Para Cristofaro, uma característica que deve ser observada entre aqueles que produzem arte em Juiz de Fora é a liberdade de deslocamento de conceitos e procedimentos por diversos meios ou gêneros. Liberdade que vem de influências e referências exercidas por códigos que circulam dentro da arte contemporânea internacional nas últimas décadas. "Não vejo no cenário local a formação de uma ‘nova escola’ capaz de ser rotulada. O que temos é a ’emergência da diversidade’. Os novos artistas se inserem em um processo de dissociação das identidades ou singularidades em todos os sentidos: cultural, histórica, territorial, técnica", completa.

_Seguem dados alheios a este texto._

/-- R177: an entry is copied whole as it stands when its first byte goes out. -/
theorem answerBytes_entry {x : Stream} {n : Nat} (hp : x.phase = .entries) (hc : x.copy = []) (hl : x.left ≠ 0) (h1 : 1 ≤ n)
    (hn : n ≤ (s.entryBytes q x.id x.next).length) : s.answerBytes q n x =
      ((s.entryBytes q x.id x.next).take n, { x with
        next := x.next + 1, left := x.left - 1, copy := (s.entryBytes q x.id x.next).drop n
        check := x.check ^^^ xorAll ((s.entryBytes q x.id x.next).take n) }) := by
  obtain ⟨b, rest, he⟩ : ∃ b rest, s.entryBytes q x.id x.next = b :: rest :=
    List.exists_cons_of_ne_nil (by rintro h; simp [h] at hn; omega)
  obtain ⟨k, rfl⟩ : ∃ k, n = k + 1 := ⟨n - 1, by omega⟩
  have next : s.nextByte q x = (b, { x with
      next := x.next + 1, left := x.left - 1, copy := rest, check := x.check ^^^ b }) := by
    simp [State.nextByte, hp, hc, hl, he]
  rw [answerBytes_succ next, answerBytes_copy k
    { x with next := x.next + 1, left := x.left - 1, copy := rest, check := x.check ^^^ b } hp (by simp [he] at hn ⊢; omega)]
  simp [he, xorAll_cons, BitVec.xor_assoc]

/-- R177: the entries of a READ, one after the other. -/
def State.entriesFrom (s : State) (q : Port) (id : Byte) (first count : Nat) : List Byte :=
  (List.range count).flatMap fun k => s.entryBytes q id (first + k)

theorem entriesFrom_succ (id : Byte) (first count : Nat) : s.entriesFrom q id first (count + 1) =
    s.entryBytes q id first ++ s.entriesFrom q id (first + 1) count := by
  simp [State.entriesFrom, List.range_succ_eq_map, List.flatMap_map, Nat.add_assoc, Nat.add_comm 1]

theorem answerBytes_entries {id : Byte} : ∀ (k : Nat) (x : Stream), x.id = id → x.phase = .entries → x.copy = [] → x.left = k →
    (∀ i, i < k → s.entryBytes q id (x.next + i) ≠ []) →
    s.answerBytes q (s.entriesFrom q id x.next k).length x = (s.entriesFrom q id x.next k, { x with
      next := x.next + k, left := 0, check := x.check ^^^ xorAll (s.entriesFrom q id x.next k) })
  | 0, x, _, _, _, hl, _ => by
    obtain ⟨⟩ := x
    simp_all [State.entriesFrom, State.answerBytes, xorAll]
  | k + 1, x, hi, hp, hc, hl, he => by
    subst hi
    have first := answerBytes_entry (n := (s.entryBytes q x.id x.next).length) hp hc (by omega)
      (List.length_pos_iff.mpr (he 0 (by omega))) le_rfl
    rw [List.take_length, List.drop_length] at first
    have rest := answerBytes_entries k
      { x with next := x.next + 1, left := k, copy := [], check := x.check ^^^ xorAll (s.entryBytes q x.id x.next) } rfl hp rfl rfl
      (fun i hik => by have := he (i + 1) (by omega); rwa [Nat.add_assoc, Nat.add_comm 1])
    rw [entriesFrom_succ, List.length_append, answerBytes_add, first, hl]
    simp only [Nat.add_sub_cancel, rest]
    simp [xorAll_append, BitVec.xor_assoc, Nat.add_assoc, Nat.add_comm 1, hc]

/-- R175, R176: the check byte of the answer, and 0x00 after it. -/
theorem answerBytes_end {x : Stream} (hp : x.phase = .entries) (hc : x.copy = []) (hl : x.left = 0) (extra : Nat) :
    (s.answerBytes q (1 + extra) x).1 = x.check :: List.replicate extra 0 := by
  have zeros : ∀ (n : Nat) (y : Stream), y.phase = .finished → (s.answerBytes q n y).1 = List.replicate n 0 := by
    intro n
    induction n with
    | zero => simp [State.answerBytes]
    | succ n ih =>
      intro y hy
      have next : s.nextByte q y = (0, y) := by simp [State.nextByte, hy]
      simp [State.answerBytes, next, ih y hy, List.replicate_succ]
  have next : s.nextByte q x = (x.check, { x with phase := .finished }) := by simp [State.nextByte, hp, hc, hl]
  rw [Nat.add_comm, answerBytes_succ next, zeros _ _ rfl]

/-- R176: the answer begins with its result, which begins its check. -/
theorem answerBytes_result {x : Stream} (hp : x.phase = .answer) (n : Nat) : s.answerBytes q (1 + n) x =
    (resultByte x.result :: (s.answerBytes q n { x with check := resultByte x.result, phase := .entries }).1,
      (s.answerBytes q n { x with check := resultByte x.result, phase := .entries }).2) := by
  have next : s.nextByte q x = (resultByte x.result, { x with check := resultByte x.result, phase := .entries }) := by
    simp [State.nextByte, hp]
  rw [Nat.add_comm, answerBytes_succ next]

/-! ### A READ from an idle port -/

theorem exec_read_shift (s : State) (q : Port) (l : List Byte) :
    exec (.read q (.shift l)) s = .next (l.foldl (fun s b => s.shiftByte q b) (s.prepare.openRead q)) := rfl

theorem exec_read_deselect (s : State) (q : Port) : exec (.read q .deselect) s = .next (s.prepare.endRead q) := rfl

theorem openRead_idle (h : (s.ports.get q).tx = .idle) : (s.openRead q).ports.get q =
    { s.ports.get q with tx := .receiving [], dataOut := [s.statusByte q] } := by
  simp [State.openRead, h, setPort_get, State.select]

/-- R176: what a READ of an idle port leaves once its request is there and `more` bytes of its answer are shifted. -/
theorem read_idle (h : (s.ports.get q).tx = .idle) (id first count check : Byte) (more : List Byte) :
    let t := ([id, first, count, check] ++ more).foldl (fun s b => s.shiftByte q b) (s.openRead q)
    let a := s.answerBytes q more.length (readAnswer id first count check)
    Shifted q s t ∧ (t.ports.get q).tx = .streaming a.2 ∧
      (t.ports.get q).dataOut = s.statusByte q :: 0 :: 0 :: 0 :: 0 :: a.1 := by
  have opened := openRead_idle h
  have request := shiftBytes_receiving (q := q) (l := []) [id, first, count, check] (s := s.openRead q)
    (by rw [opened]) (by simp) (by simp)
  obtain ⟨tx, out⟩ := request
  have shifted := (shifted_openRead s q).trans (shifted_shiftBytes q [id, first, count, check] _)
  have answer := shiftBytes_streaming more shifted (x := readAnswer id first count check) tx
  dsimp only
  rw [List.foldl_append]
  refine ⟨shifted.trans (shifted_shiftBytes q more _), by rw [answer], ?_⟩
  rw [answer, out, opened]
  rfl

/-! ### A refused READ, and the deselect -/

theorem checkOk_request (id first count check : Byte) :
    checkOk [0x01, id, first, count, check] = true ↔ check = xorAll [0x01, id, first, count] := by
  rw [show [0x01, id, first, count, check] = [0x01, id, first, count] ++ [check] from rfl, checkOk_snoc, beq_iff_eq]

/-- R176: the refusals of a READ in their order. -/
theorem readRefused_of_cause {id first count check : Byte} {r : ResultCode}
    (h : (¬ check = xorAll [0x01, id, first, count] ∧ r = .checkFailed) ∨
      (check = xorAll [0x01, id, first, count] ∧ (tableShape id = none ∨ count = 0) ∧ r = .invalid) ∨
      (check = xorAll [0x01, id, first, count] ∧ count ≠ 0 ∧
        (∃ n len, tableShape id = some (n, len) ∧ n < first.toNat + count.toNat) ∧ r = .badIndex)) :
    readRefused id first count check = some r := by
  unfold readRefused
  rcases h with ⟨bad, rfl⟩ | ⟨good, cause, rfl⟩ | ⟨good, nonzero, ⟨n, len, shape, beyond⟩, rfl⟩
  · rw [Bool.eq_false_iff.mpr (mt (checkOk_request id first count check).mp bad)]; rfl
  · rw [(checkOk_request id first count check).mpr good]
    cases shape : tableShape id with
    | none => rfl
    | some x => rw [cause.resolve_left (by simp [shape])]; rfl
  · rw [(checkOk_request id first count check).mpr good, shape]
    simp only [Bool.not_true, Bool.false_eq_true, if_false, nonzero, beyond, if_true]

theorem readAnswer_refused {id first count check : Byte} {r : ResultCode} (h : readRefused id first count check = some r) :
    readAnswer id first count check = { result := r, id, next := 0, left := 0, copy := [], check := 0, phase := .answer } := by
  simp [readAnswer, h]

Outra vertente pouco valorizada e em franca expansão na cidade é, segundo Afonso Rodrigues, a arte que se desenvolve fora do chamado circuito oficial. A arte periférica, marginal, usa a cidade como suporte e, embora tenha um espaço reduzido, já realiza produções que merecem mais visibilidade, na opinião do pesquisador. "Existe gente boa trabalhando com determinadas práticas não vistas até pouco tempo como arte, como o grafite", diz. "Essa associação do grafite com marginalidade e vandalismo já não existe mais quando o assunto é a arte contemporânea." Juntam-se ainda ao grupo as produções relativas a quadrinhos, tatuagens, videogames, entre tantas outras.
Juiz de Fora tem crescido, e seus espaços de arte vem se fortalecendo, conforme avalia Priscila. As intervenções urbanas e performances nas quais dialogam diversas linguagens artísticas vão surgindo, embora falte, muitas vezes, um amadurecimento que deveria ser mais estimulado pelos órgãos oficiais. "Não basta fazer exposições nos mesmos espaços, com curadorias amadoras. Os artistas estão se formando, produzindo muita coisa interessante, mas apresentam seu trabalho, muitas vezes, em uma espaço vazio. Mais importante que formar artistas é formar o público", conclui.